• _WORK INSTRUCTION_
Return the number of lines below that contain "step"; nothing else belongs in the reply.

══ RECORDS SHOWN ══

-- ==== Sys2Proof/Machine/Core.lean ====
section
/-!
DEFINITION. The machine as the host's interface takes it.
-/

/-- The machine: its state, step and reset. -/
def Sys2Proof.core : Host.Core := { State := Sys2Proof.Machine.State, Fault := Sys2Proof.Machine.Fault, Refusal := Sys2Proof.Machine.Refusal, step := Sys2Proof.Machine.step, reset := Sys2Proof.Machine.State.reset }
end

═══

• _RESULT_
2